変形させたい範囲をしっかりとグリッドの中に収めることがポイントです。
(詳しくは前回の記事にあるのでそちらをご覧ください!)

 

2-7.見た目大事に!「カメラ」

「カメラ」デフォーマは、選択しているカメラから見えている部分だけを変形できます!
名前の通り、カメラがあってこそ効果を発揮するデフォーマです。

たとえば「特定のアングルから見た木の形を調整したい」というような場合に便利なのです!
アニメーション制作などで使用される場面が多く、建築パースのような静止画で使われる機会はあまりありません( ´・ω・`)

 

2-8.ちょっとここをいじりたい…「微調整」

ダウンロードしたオブジェクトデータの元の形は崩したくない、けどちょっと形を直したい!そんな時に役立つのが「微調整」デフォーマ!
プリミティブオブジェクトやSDSを使ったオブジェクトの元の形を維持しつつ、さらに形状変更できてしまいます!

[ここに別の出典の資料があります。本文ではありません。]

theorem readEffect_wf (a : Addr) {c : Console} (h : c.wf = true) : (c.readEffect a).wf = true := by
  have hp : (c.readEffect a).ppu.wf = true := by
    rw [wf_parts] at h
    unfold Console.readEffect Console.portReadEffect Console.ioReadEffect
    split
    · exact h.2.2.2
    · split
      · show (Ppu.portReadEffect _ _ _).wf = true
        unfold Ppu.portReadEffect
        have h2 := ppu_wf_parts.1 h.2.2.2
        split
        · exact ppu_wf_parts.2 h2
        · split
          · exact ppu_wf_parts.2 h2
          · exact h.2.2.2
      · split <;> exact h.2.2.2
      · exact h.2.2.2
  rw [wf_parts] at h ⊢
  simp only [readEffect_ram, readEffect_cart]
  exact ⟨h.1, h.2.1, h.2.2.1, hp⟩

theorem nametableOffset_lt (a : Nat) (c : Cart) : c.nametableOffset a < 4096 := by
  have hq : c.quadrant (a / 0x400 % 4) < 4 := by
    unfold Cart.quadrant
    split <;> exact Fin.isLt _
  unfold Cart.nametableOffset
  omega

theorem memWrite_wf (cart : Cart) (d : Byte) {p : Ppu} (h : p.wf = true) : (p.memWrite cart d).wf = true := by
  rw [ppu_wf_parts] at h ⊢
  unfold Ppu.memWrite
  split
  · exact h
  · split
    · exact ⟨h.1, h.2.1, h.2.2.1, ⟨Memory.wf_write h.2.2.2.1.1 _ _,
        Memory.below_write (nametableOffset_lt _ _) _ h.2.2.2.1.2⟩, h.2.2.2.2⟩
    · exact ⟨h.1, h.2.1, ⟨Memory.wf_write h.2.2.1.1 _ _, Memory.below_write (by omega) _ h.2.2.1.2⟩, h.2.2.2⟩

theorem oamPort_wf (isData : Bool) (d : Byte) {p : Ppu} (h : p.wf = true) : (p.oamPort isData d).wf = true := by
  rw [ppu_wf_parts] at h ⊢
  refine ⟨?_, h.2⟩
  unfold Ppu.oamPort
  simp only
  split
  · exact h.1
  · rename_i k b hk
    exact ⟨Memory.wf_write h.1.1 _ _, Memory.below_write k.isLt _ h.1.2⟩

theorem writeScroll_wf (d : Byte) {p : Ppu} (h : p.wf = true) : (p.writeScroll d).wf = true := by
  unfold Ppu.writeScroll
  split <;> exact h

theorem writeAddr_wf (d : Byte) {p : Ppu} (h : p.wf = true) : (p.writeAddr d).wf = true := h

@[simp] theorem writeScroll_w (d : Byte) (p : Ppu) : (p.writeScroll d).w = !p.w := by
  unfold Ppu.writeScroll; cases p.w <;> rfl

@[simp] theorem writeAddr_w (d : Byte) (p : Ppu) : (p.writeAddr d).w = !p.w := rfl

/-- The high half of a PPUADDR write leaves the low byte of the temporary address, the low half the other bits
(60_exceptions.md R385). -/
theorem writeAddr_other_half (d : Byte) (p : Ppu) :
    (p.w = false → (p.writeAddr d).t.extractLsb' 0 8 = p.t.extractLsb' 0 8) ∧
    (p.w = true → (p.writeAddr d).t.extractLsb' 8 7 = p.t.extractLsb' 8 7) := by
  constructor <;> intro h <;> simp only [Ppu.writeAddr, h, if_true, Bool.false_eq_true, if_false]
  · exact BitVec.extractLsb'_append_eq_right
  · exact BitVec.extractLsb'_append_eq_left

theorem portWrite_wf (cart : Cart) (port : BitVec 3) (d : Byte) {p : Ppu} (h : p.wf = true) :
    (p.portWrite cart port d).wf = true := by
  unfold Ppu.portWrite
  split
  · split <;> exact h
  · split <;> exact h
  · exact oamPort_wf false d h
  · exact oamPort_wf true d h
  · split
    · exact writeScroll_wf d h
    · exact h
  · split
    · exact writeAddr_wf d h
    · exact h
  · have h2 := memWrite_wf cart d h
    rw [ppu_wf_parts] at h2 ⊢
    exact h2
  · exact h

/-- A pattern-table address leads inside the CHR buffer (60_exceptions.md R397). -/
theorem chrOffset_lt {c : Cart} (h : 0 < c.chrBanks) (a : Nat) : c.chrOffset a < c.chrBanks * 0x2000 :=
  Nat.mod_lt _ (by omega)

/-- A CPU address from 0x8000 on leads inside the PRG-ROM buffer (60_exceptions.md R397). -/
theorem prgOffset_lt {c : Cart} (h : 0 < c.prgBanks) (a : Addr) : c.prgOffset a < c.prgBanks * 0x4000 := by
  have hn : (if c.prgBanks = 1 then a.toNat % 0x4000 else a.toNat % 0x8000) < c.prgBanks * 0x4000 := by
    split <;> omega
  unfold Cart.prgOffset
  split
  · exact hn
  · exact hn
  · exact Nat.mod_lt _ (by omega)

theorem portWriteCart_wf {cart : Cart} (port : BitVec 3) (d : Byte) (p : Ppu) (h : cart.wf = true) :
    (p.portWriteCart cart port d).wf = true := by
  unfold Ppu.portWriteCart Ppu.memWriteCart Cart.patternWrite
  rw [cart_wf_parts] at h
  split
  · split
    · split
      · exact cart_wf_parts.2 ⟨h.1, h.2.1, h.2.2.1, Memory.wf_write h.2.2.2.1 _ _,
          Memory.below_write (chrOffset_lt h.2.2.1 _) _ h.2.2.2.2⟩
      · exact cart_wf_parts.2 h
    · exact cart_wf_parts.2 h
  · exact cart_wf_parts.2 h

theorem cpuWrite_wf (a : Addr) (v : Byte) {c : Cart} (h : c.wf = true) : (c.cpuWrite a v).wf = true := by
  rw [cart_wf_parts] at h ⊢
  unfold Cart.cpuWrite
  split
  · split <;> exact h
  · split
    · split
      · exact ⟨h.1, ⟨Memory.wf_write h.2.1.1 _ _, Memory.below_write (Nat.mod_lt _ (by decide)) _ h.2.1.2⟩, h.2.2⟩
      · exact h
    · exact h

/-- A write keeps the canonical forms. -/
theorem writeByte_wf (a : Addr) (v : Byte) {c : Console} (h : c.wf = true) : (c.writeByte a v).wf = true := by
  have hp := wf_parts.1 h
  unfold Console.writeByte
  split
  · rename_i k hk
    have hlt : k < 2048 := by
      unfold region at hk
      split at hk
      · injection hk with hk; omega
      · split at hk
        · cases hk
        · split at hk <;> cases hk
    exact wf_parts.2 ⟨Memory.wf_write hp.1 _ _, Memory.below_write hlt _ hp.2.1, hp.2.2⟩
  · exact wf_parts.2 ⟨hp.1, hp.2.1, portWriteCart_wf _ _ _ hp.2.2.1, portWrite_wf _ _ _ hp.2.2.2⟩
  · obtain ⟨h1, h2, -, h4⟩ := ioWrite_ram_cart (by assumption) v c
    exact wf_parts.2 (by rw [h1, h2, h4]; exact hp)
  · exact wf_parts.2 ⟨hp.1, hp.2.1, cpuWrite_wf _ _ hp.2.2.1, hp.2.2.2⟩

theorem readCycle_wf (p : Params) (a : Addr) {c : Console} (h : c.wf = true) : (c.readCycle p a).wf = true :=
  endCycle_wf p (readEffect_wf a (beginCycle_wf p h))

theorem quietCycle_wf (p : Params) {c : Console} (h : c.wf = true) : (c.quietCycle p).wf = true :=
  endCycle_wf p (beginCycle_wf p h)

theorem writeCycle_wf (p : Params) (a : Addr) (v : Byte) {c : Console} (h : c.wf = true) :
    (c.writeCycle p a v).wf = true :=
  endCycle_wf p (writeByte_wf a v (beginCycle_wf p h))

/-- The cells after a write cycle. -/
theorem writeCycle_byteOf (p : Params) (a : Addr) (v : Byte) (c : Console) (cell : Cell) (hw : c.wf = true) :
    (c.writeCycle p a v).byteOf cell = if c.storeCell a = some cell then v else c.byteOf cell := by
  have hb := beginCycle_alike p c
  rw [Console.writeCycle, (endCycle_alike p _).byteOf, writeByte_byteOf _ _ _ _ (beginCycle_wf p hw), hb.storeCell,
    hb.byteOf]

end Console

end Sys2Proof.Machine
end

こちらの動画は「クッションにしわを少なくしたいとき」を想定して「微調整」を使ってみました!

 

2-9.FFDの上位互換!「メッシュ」

「メッシュ」は自分で作成したローポリゴンのオブジェクトを、変形ボックスとして使うことができます。
先述した「FFD」とかなり似ていますが、FFDは単純なボックス型で変形します。メッシュは、より詳細に扱えるデフォーマなのです。

メッシュデフォーマの使いどころは、人形のような凸凹が多く、複雑な形をしたものの変形をしたい時です!

メッシュを使ってオブジェクトをうまく変形させるコツは、変形ボックスをオブジェクトよりひとまわり大きく作ること。オブジェクトをはみ出させないのがポイントです!

 

3.まとめ

今回のデフォーマ探求では「ねじったり、曲げたり、膨らませたり」変形をするデフォーマ9種類をスぺラボのクリエイター目線で探求しました!

建築パースクリエイターは屈曲やFFDをよく使いますが、カメラやメッシュは使う機会があまりありません。
しかし、CGアニメーションやキャラクターモデリングなどを扱うクリエイターは、膨張やメッシュ、カメラなどの使用が多いようです。

使う機能とその頻度は、作る物によって偏ります。
普段あまり触れない機能についても知っておくと、今までレタッチで補っていた部分を3Dで作れるようになるかもしません。
結果としてモデリングの幅が広がり、よりクオリティを上げることができるでしょう!